# SHK · lit-import · v1 pipeline notebook

Use this notebook to run the pipeline step‑by‑step for any corpus (KJV/ASV/WEB, Strong's, KJV+Strong's, Nicene, etc.).

**Tip:** Run each cell in order. If a step fails, read the error message in the cell output.

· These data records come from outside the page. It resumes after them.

-- ==== Sys2Proof/Decode.lean ====
section
/-! DEFINITION. The instruction decoder and encoder (30_encoding.md R120–R149, 40_decoder.md R161, R162, R168).
A word is tested against the document's nine format classes; exactly one match gives the instruction,
zero or several reject it by name. The encoder is written from the same format tables. -/

namespace Sys2Proof

/-! ### Fields and immediates -/

/-- `w[lo+len-1 : lo]`. -/
def bits (w : Word) (lo len : Nat) : BitVec len := w.extractLsb' lo len

def opcodeOf (w : Word) : BitVec 7 := bits w 0 7
def rdOf (w : Word) : Reg := bits w 7 5
def funct3Of (w : Word) : BitVec 3 := bits w 12 3
def rs1Of (w : Word) : Reg := bits w 15 5
def rs2Of (w : Word) : Reg := bits w 20 5
def funct7Of (w : Word) : BitVec 7 := bits w 25 7

/-- `w[31:20]`, the I-format field (R123, R128). -/
def immIOf (w : Word) : BitVec 12 := bits w 20 12

/-- `{w[31:25], w[11:7]}`, the S-format field (R124, R129). -/
def immSOf (w : Word) : BitVec 12 := bits w 25 7 ++ bits w 7 5

/-- `{w[31], w[7], w[30:25], w[11:8], 0}`, the B-format offset (R125, R130). -/
def offBOf (w : Word) : BitVec 13 :=
  bits w 31 1 ++ bits w 7 1 ++ bits w 25 6 ++ bits w 8 4 ++ 0#1

/-- `w[31:12]`, the U-format field (R126, R131). -/
def immUOf (w : Word) : BitVec 20 := bits w 12 20

/-- `{w[31], w[19:12], w[20], w[30:21], 0}`, the J-format offset (R127, R132). -/
def offJOf (w : Word) : BitVec 21 :=
  bits w 31 1 ++ bits w 12 8 ++ bits w 20 1 ++ bits w 21 10 ++ 0#1

/-! ### Opcode map (R134) -/

def opOp : BitVec 7 := 0b0110011#7
def opImm : BitVec 7 := 0b0010011#7
def opLoad : BitVec 7 := 0b0000011#7
def opStore : BitVec 7 := 0b0100011#7
def opBranch : BitVec 7 := 0b1100011#7
def opJal : BitVec 7 := 0b1101111#7
def opJalr : BitVec 7 := 0b1100111#7
def opLui : BitVec 7 := 0b0110111#7
def opAuipc : BitVec 7 := 0b0010111#7

/-! ### The nine classes (R161) -/

/-- Register-register (R135). -/
def decodeOp (w : Word) : Option Instr :=
  if opcodeOf w ≠ opOp then none
  else match (funct7Of w).toNat, (funct3Of w).toNat with
    | 0b0000000, 0b000 => some (.add (rdOf w) (rs1Of w) (rs2Of w))
    | 0b0100000, 0b000 => some (.sub (rdOf w) (rs1Of w) (rs2Of w))
    | 0b0000000, 0b001 => some (.sll (rdOf w) (rs1Of w) (rs2Of w))
    | 0b0000000, 0b010 => some (.slt (rdOf w) (rs1Of w) (rs2Of w))
    | 0b0000000, 0b011 => some (.sltu (rdOf w) (rs1Of w) (rs2Of w))
    | 0b0000000, 0b100 => some (.xor (rdOf w) (rs1Of w) (rs2Of w))
    | 0b0000000, 0b101 => some (.srl (rdOf w) (rs1Of w) (rs2Of w))
    | 0b0100000, 0b101 => some (.sra (rdOf w) (rs1Of w) (rs2Of w))
    | 0b0000000, 0b110 => some (.or (rdOf w) (rs1Of w) (rs2Of w))
    | 0b0000000, 0b111 => some (.and (rdOf w) (rs1Of w) (rs2Of w))
    | _, _ => none

/-- Register-immediate (R136); a shift needs its whole `w[31:25]` (D4). -/
def decodeOpImm (w : Word) : Option Instr :=
  if opcodeOf w ≠ opImm then none
  else match (funct3Of w).toNat with
    | 0b000 => some (.addi (rdOf w) (rs1Of w) (immIOf w))
    | 0b010 => some (.slti (rdOf w) (rs1Of w) (immIOf w))
    | 0b011 => some (.sltiu (rdOf w) (rs1Of w) (immIOf w))
    | 0b100 => some (.xori (rdOf w) (rs1Of w) (immIOf w))
    | 0b110 => some (.ori (rdOf w) (rs1Of w) (immIOf w))
    | 0b111 => some (.andi (rdOf w) (rs1Of w) (immIOf w))
    | 0b001 =>
      if funct7Of w = 0b0000000#7 then some (.slli (rdOf w) (rs1Of w) (rs2Of w)) else none
    | 0b101 =>
      if funct7Of w = 0b0000000#7 then some (.srli (rdOf w) (rs1Of w) (rs2Of w))
      else if funct7Of w = 0b0100000#7 then some (.srai (rdOf w) (rs1Of w) (rs2Of w))
      else none
    | _ => none

/-- Load (R137). -/
def decodeLoad (w : Word) : Option Instr :=
  if opcodeOf w ≠ opLoad then none
  else match (funct3Of w).toNat with
    | 0b000 => some (.lb (rdOf w) (rs1Of w) (immIOf w))
    | 0b001 => some (.lh (rdOf w) (rs1Of w) (immIOf w))
    | 0b010 => some (.lw (rdOf w) (rs1Of w) (immIOf w))
    | 0b100 => some (.lbu (rdOf w) (rs1Of w) (immIOf w))
    | 0b101 => some (.lhu (rdOf w) (rs1Of w) (immIOf w))
    | _ => none

/-- Store (R138). -/
def decodeStore (w : Word) : Option Instr :=
  if opcodeOf w ≠ opStore then none
  else match (funct3Of w).toNat with
    | 0b000 => some (.sb (rs1Of w) (rs2Of w) (immSOf w))
    | 0b001 => some (.sh (rs1Of w) (rs2Of w) (immSOf w))
    | 0b010 => some (.sw (rs1Of w) (rs2Of w) (immSOf w))
    | _ => none

/-- Branch (R139). -/
def decodeBranch (w : Word) : Option Instr :=
  if opcodeOf w ≠ opBranch then none
  else match (funct3Of w).toNat with
    | 0b000 => some (.beq (rs1Of w) (rs2Of w) (offBOf w))
    | 0b001 => some (.bne (rs1Of w) (rs2Of w) (offBOf w))
    | 0b100 => some (.blt (rs1Of w) (rs2Of w) (offBOf w))
    | 0b101 => some (.bge (rs1Of w) (rs2Of w) (offBOf w))
    | 0b110 => some (.bltu (rs1Of w) (rs2Of w) (offBOf w))
    | 0b111 => some (.bgeu (rs1Of w) (rs2Of w) (offBOf w))
    | _ => none

/-- Jump-and-link (R140: no function field). -/
def decodeJal (w : Word) : Option Instr :=
  if opcodeOf w ≠ opJal then none else some (.jal (rdOf w) (offJOf w))

/-- Jump-and-link-register (R140: funct3 = 000 only). -/
def decodeJalr (w : Word) : Option Instr :=
  if opcodeOf w ≠ opJalr then none
  else if funct3Of w = 0b000#3 then some (.jalr (rdOf w) (rs1Of w) (immIOf w)) else none

/-- Upper-immediate (R140: no function field). -/
def decodeUpper (w : Word) : Option Instr :=
  if opcodeOf w = opLui then some (.lui (rdOf w) (immUOf w))
  else if opcodeOf w = opAuipc then some (.auipc (rdOf w) (immUOf w))
  else none

/-- System-halt (R141): the whole word must match. -/
def decodeHalt (w : Word) : Option Instr :=
  if w = 0x00000073#32 then some .ecall
  else if w = 0x00100073#32 then some .ebreak
  else none

/-- What each of the nine classes makes of a word, in the document's order. -/
def classMatches (w : Word) : List (Option Instr) :=
  [decodeOp w, decodeOpImm w, decodeLoad w, decodeStore w, decodeBranch w, decodeJal w,
    decodeJalr w, decodeUpper w, decodeHalt w]

/-- Why a word or a byte string is no instruction. -/
inductive DecodeReject where
  /-- fewer than four bytes: no whole word (R120) -/
  | truncated (bytes : Nat)
  /-- no class matches (R142) -/
  | noMatch (w : Word)
  /-- more than one class matches (R162); the tables never do this (R143) -/
  | multipleMatch (w : Word)
  deriving DecidableEq, Repr

/-- The decoder (R161, R162, R168): exactly one class must match. -/
def decode (w : Word) : Except DecodeReject Instr :=
  match (classMatches w).filterMap id with
  | [i] => .ok i
  | [] => .error (.noMatch w)
  | _ :: _ :: _ => .error (.multipleMatch w)

/-! ### Words and bytes (R87, R88: little-endian) -/

/-- The word whose bytes, lowest address first, are given. -/
def wordOfBytes (b0 b1 b2 b3 : Byte) : Word := b3 ++ b2 ++ b1 ++ b0

/-- The byte of lane `k` of a word: bits `[8k+7 : 8k]` (R81, R87). -/
def byteLane (w : Word) (k : Nat) : Byte := w.extractLsb' (8 * k) 8

/-- A word's bytes, lowest address first. -/
def bytesOfWord (w : Word) : List Byte := [byteLane w 0, byteLane w 1, byteLane w 2, byteLane w 3]

/-- The decoder on memory bytes: one word, four bytes, and the rest (R120, R146). -/
def decodeBytes : List Byte → Except DecodeReject (Instr × List Byte)
  | b0 :: b1 :: b2 :: b3 :: rest =>
    match decode (wordOfBytes b0 b1 b2 b3) with
    | .ok i => .ok (i, rest)
    | .error e => .error e
  | bs => .error (.truncated bs.length)

/-- The host's numbering is the spec's (R88): bit i of the number is bit i of the word. -/
def decodeTableWord (nbits w : Nat) : Option Instr :=
  match decodeBytes (bytesOfWord (BitVec.ofNat 32 (w % 2 ^ nbits))) with
  | .ok (i, _) => some i
  | .error _ => none

/-! ### The encoder (R122–R127) -/

def encodeR (funct7 : BitVec 7) (rs2 rs1 : Reg) (funct3 : BitVec 3) (rd : Reg) (op : BitVec 7) :
    Word :=
  funct7 ++ rs2 ++ rs1 ++ funct3 ++ rd ++ op

def encodeI (imm : BitVec 12) (rs1 : Reg) (funct3 : BitVec 3) (rd : Reg) (op : BitVec 7) : Word :=
  imm ++ rs1 ++ funct3 ++ rd ++ op

def encodeS (imm : BitVec 12) (rs2 rs1 : Reg) (funct3 : BitVec 3) : Word :=
  imm.extractLsb' 5 7 ++ rs2 ++ rs1 ++ funct3 ++ imm.extractLsb' 0 5 ++ opStore

def encodeB (off : BitVec 13) (rs2 rs1 : Reg) (funct3 : BitVec 3) : Word :=
  off.extractLsb' 12 1 ++ off.extractLsb' 5 6 ++ rs2 ++ rs1 ++ funct3 ++ off.extractLsb' 1 4
    ++ off.extractLsb' 11 1 ++ opBranch

def encodeU (imm : BitVec 20) (rd : Reg) (op : BitVec 7) : Word := imm ++ rd ++ op

def encodeJ (off : BitVec 21) (rd : Reg) : Word :=
  off.extractLsb' 20 1 ++ off.extractLsb' 1 10 ++ off.extractLsb' 11 1 ++ off.extractLsb' 12 8
    ++ rd ++ opJal

/-- The word of a well-formed instruction (R134–R141). -/
def encode : Instr → Word
  | .add rd rs1 rs2 => encodeR 0b0000000#7 rs2 rs1 0b000#3 rd opOp
  | .sub rd rs1 rs2 => encodeR 0b0100000#7 rs2 rs1 0b000#3 rd opOp
  | .sll rd rs1 rs2 => encodeR 0b0000000#7 rs2 rs1 0b001#3 rd opOp
  | .slt rd rs1 rs2 => encodeR 0b0000000#7 rs2 rs1 0b010#3 rd opOp
  | .sltu rd rs1 rs2 => encodeR 0b0000000#7 rs2 rs1 0b011#3 rd opOp
  | .xor rd rs1 rs2 => encodeR 0b0000000#7 rs2 rs1 0b100#3 rd opOp
  | .srl rd rs1 rs2 => encodeR 0b0000000#7 rs2 rs1 0b101#3 rd opOp
  | .sra rd rs1 rs2 => encodeR 0b0100000#7 rs2 rs1 0b101#3 rd opOp
  | .or rd rs1 rs2 => encodeR 0b0000000#7 rs2 rs1 0b110#3 rd opOp
  | .and rd rs1 rs2 => encodeR 0b0000000#7 rs2 rs1 0b111#3 rd opOp
  | .addi rd rs1 imm => encodeI imm rs1 0b000#3 rd opImm
  | .slti rd rs1 imm => encodeI imm rs1 0b010#3 rd opImm
  | .sltiu rd rs1 imm => encodeI imm rs1 0b011#3 rd opImm
  | .xori rd rs1 imm => encodeI imm rs1 0b100#3 rd opImm
  | .ori rd rs1 imm => encodeI imm rs1 0b110#3 rd opImm
  | .andi rd rs1 imm => encodeI imm rs1 0b111#3 rd opImm
  | .slli rd rs1 shamt => encodeR 0b0000000#7 shamt rs1 0b001#3 rd opImm
  | .srli rd rs1 shamt => encodeR 0b0000000#7 shamt rs1 0b101#3 rd opImm
  | .srai rd rs1 shamt => encodeR 0b0100000#7 shamt rs1 0b101#3 rd opImm
  | .lui rd imm => encodeU imm rd opLui
  | .auipc rd imm => encodeU imm rd opAuipc
  | .lb rd rs1 imm => encodeI imm rs1 0b000#3 rd opLoad
  | .lh rd rs1 imm => encodeI imm rs1 0b001#3 rd opLoad
  | .lw rd rs1 imm => encodeI imm rs1 0b010#3 rd opLoad
  | .lbu rd rs1 imm => encodeI imm rs1 0b100#3 rd opLoad
  | .lhu rd rs1 imm => encodeI imm rs1 0b101#3 rd opLoad
  | .sb rs1 rs2 imm => encodeS imm rs2 rs1 0b000#3
  | .sh rs1 rs2 imm => encodeS imm rs2 rs1 0b001#3
  | .sw rs1 rs2 imm => encodeS imm rs2 rs1 0b010#3
  | .beq rs1 rs2 off => encodeB off rs2 rs1 0b000#3
  | .bne rs1 rs2 off => encodeB off rs2 rs1 0b001#3
  | .blt rs1 rs2 off => encodeB off rs2 rs1 0b100#3
  | .bge rs1 rs2 off => encodeB off rs2 rs1 0b101#3
  | .bltu rs1 rs2 off => encodeB off rs2 rs1 0b110#3
  | .bgeu rs1 rs2 off => encodeB off rs2 rs1 0b111#3
  | .jal rd off => encodeJ off rd
  | .jalr rd rs1 imm => encodeI imm rs1 0b000#3 rd opJalr
  | .ecall => 0x00000073#32
  | .ebreak => 0x00100073#32

/-! ### The machine-readable opcode table (R149) -/

/-- One row of spec/opcode_table.json: `w` is the instruction exactly when `w &&& mask = pattern`. -/
structure OpcodeRow where
  mnemonic : String
  pattern  : Word
  mask     : Word
  deriving DecidableEq, Repr

def OpcodeRow.fits (r : OpcodeRow) (w : Word) : Bool := decide (w &&& r.mask = r.pattern)

/-- The 39 rows of spec/opcode_table.json. -/
def opcodeTable : List OpcodeRow :=
  [
    ⟨"ADD", 0x00000033#32, 0xfe00707f#32⟩,
    ⟨"SUB", 0x40000033#32, 0xfe00707f#32⟩,
    ⟨"SLL", 0x00001033#32, 0xfe00707f#32⟩,
    ⟨"SLT", 0x00002033#32, 0xfe00707f#32⟩,
    ⟨"SLTU", 0x00003033#32, 0xfe00707f#32⟩,
    ⟨"XOR", 0x00004033#32, 0xfe00707f#32⟩,
    ⟨"SRL", 0x00005033#32, 0xfe00707f#32⟩,
    ⟨"SRA", 0x40005033#32, 0xfe00707f#32⟩,
    ⟨"OR", 0x00006033#32, 0xfe00707f#32⟩,
    ⟨"AND", 0x00007033#32, 0xfe00707f#32⟩] ++
  [
    ⟨"ADDI", 0x00000013#32, 0x0000707f#32⟩,
    ⟨"SLTI", 0x00002013#32, 0x0000707f#32⟩,
    ⟨"SLTIU", 0x00003013#32, 0x0000707f#32⟩,
    ⟨"XORI", 0x00004013#32, 0x0000707f#32⟩,
    ⟨"ORI", 0x00006013#32, 0x0000707f#32⟩,
    ⟨"ANDI", 0x00007013#32, 0x0000707f#32⟩,
    ⟨"SLLI", 0x00001013#32, 0xfe00707f#32⟩,
    ⟨"SRLI", 0x00005013#32, 0xfe00707f#32⟩,
    ⟨"SRAI", 0x40005013#32, 0xfe00707f#32⟩,
    ⟨"LUI", 0x00000037#32, 0x0000007f#32⟩,
    ⟨"AUIPC", 0x00000017#32, 0x0000007f#32⟩] ++
  [
    ⟨"LB", 0x00000003#32, 0x0000707f#32⟩,
    ⟨"LH", 0x00001003#32, 0x0000707f#32⟩,
    ⟨"LW", 0x00002003#32, 0x0000707f#32⟩,
    ⟨"LBU", 0x00004003#32, 0x0000707f#32⟩,
    ⟨"LHU", 0x00005003#32, 0x0000707f#32⟩,
    ⟨"SB", 0x00000023#32, 0x0000707f#32⟩,
    ⟨"SH", 0x00001023#32, 0x0000707f#32⟩,
    ⟨"SW", 0x00002023#32, 0x0000707f#32⟩] ++
  [
    ⟨"BEQ", 0x00000063#32, 0x0000707f#32⟩,
    ⟨"BNE", 0x00001063#32, 0x0000707f#32⟩,
    ⟨"BLT", 0x00004063#32, 0x0000707f#32⟩,
    ⟨"BGE", 0x00005063#32, 0x0000707f#32⟩,
    ⟨"BLTU", 0x00006063#32, 0x0000707f#32⟩,
    ⟨"BGEU", 0x00007063#32, 0x0000707f#32⟩,
    ⟨"JAL", 0x0000006f#32, 0x0000007f#32⟩,
    ⟨"JALR", 0x00000067#32, 0x0000707f#32⟩,
    ⟨"ECALL", 0x00000073#32, 0xffffffff#32⟩,
    ⟨"EBREAK", 0x00100073#32, 0xffffffff#32⟩]

/-- The row of the opcode table an instruction belongs to. -/
def Instr.mnemonic : Instr → String
  | .add _ _ _ => "ADD"
  | .sub _ _ _ => "SUB"
  | .sll _ _ _ => "SLL"
  | .slt _ _ _ => "SLT"
  | .sltu _ _ _ => "SLTU"
  | .xor _ _ _ => "XOR"
  | .srl _ _ _ => "SRL"
  | .sra _ _ _ => "SRA"
  | .or _ _ _ => "OR"
  | .and _ _ _ => "AND"
  | .addi _ _ _ => "ADDI"
  | .slti _ _ _ => "SLTI"
  | .sltiu _ _ _ => "SLTIU"
  | .xori _ _ _ => "XORI"
  | .ori _ _ _ => "ORI"
  | .andi _ _ _ => "ANDI"
  | .slli _ _ _ => "SLLI"
  | .srli _ _ _ => "SRLI"
  | .srai _ _ _ => "SRAI"
  | .lui _ _ => "LUI"
  | .auipc _ _ => "AUIPC"
  | .lb _ _ _ => "LB"
  | .lh _ _ _ => "LH"
  | .lw _ _ _ => "LW"
  | .lbu _ _ _ => "LBU"
  | .lhu _ _ _ => "LHU"
  | .sb _ _ _ => "SB"
  | .sh _ _ _ => "SH"
  | .sw _ _ _ => "SW"
  | .beq _ _ _ => "BEQ"
  | .bne _ _ _ => "BNE"
  | .blt _ _ _ => "BLT"
  | .bge _ _ _ => "BGE"
  | .bltu _ _ _ => "BLTU"
  | .bgeu _ _ _ => "BGEU"
  | .jal _ _ => "JAL"
  | .jalr _ _ _ => "JALR"
  | .ecall => "ECALL"
  | .ebreak => "EBREAK"

end Sys2Proof
end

## 0) Configure paths (edit me once)

- `REPO_ROOT`: absolute path to your local SHK repo
- `LIT_IMPORT`: path to the lit-import tool
- `API_ROOT`: output folder for the v1 API (normally `docs/data/v1`)

In [None]:
from pathlib import Path

# >>> EDIT THIS to your local checkout <<<
REPO_ROOT = Path(r"C:/path/to/SHK").resolve()
LIT_IMPORT = REPO_ROOT / "tools/lit-import"
API_ROOT = REPO_ROOT / "docs/data/v1"

REPO_ROOT, LIT_IMPORT, API_ROOT

## 1) Pick a spec (choose one)
- Bible (plain): `bible_en_kjv_plain.json`, `bible_en_asv_plain.json`, `bible_en_web_plain.json`
- Strong's: `strongs_lexicon.xml.json`
- Bible + Strong's: `bible_en_kjv_plus_strongs.json`
- General text: `exbib_en_nicene.json`

In [None]:
# Choose one of the specs below by uncommenting it
SPEC = LIT_IMPORT / "src/shk_lit_import/specs/bible_en_kjv_plain.json"
# SPEC = LIT_IMPORT / "src/shk_lit_import/specs/bible_en_asv_plain.json"
# SPEC = LIT_IMPORT / "src/shk_lit_import/specs/bible_en_web_plain.json"
# SPEC = LIT_IMPORT / "src/shk_lit_import/specs/strongs_lexicon.xml.json"
# SPEC = LIT_IMPORT / "src/shk_lit_import/specs/bible_en_kjv_plus_strongs.json"
# SPEC = LIT_IMPORT / "src/shk_lit_import/specs/exbib_en_nicene.json"
SPEC

## 2) Helper to run the CLI and show output
This wraps `shk-lit` and captures both stdout and stderr.

In [None]:
import subprocess, sys, textwrap

def run(cmd: list, cwd=None):
    print("$", " ".join(cmd))
    p = subprocess.run(cmd, cwd=cwd, text=True, capture_output=True)
    print(p.stdout)
    if p.returncode != 0:
        print(p.stderr, file=sys.stderr)
        raise RuntimeError(f"Command failed with code {p.returncode}")
    return p

def shk(cmd: str, extra: list = None):
    extra = extra or []
    return run([sys.executable, "-m", "shk_lit_import.cli", "--spec", str(SPEC), cmd] + extra, cwd=LIT_IMPORT)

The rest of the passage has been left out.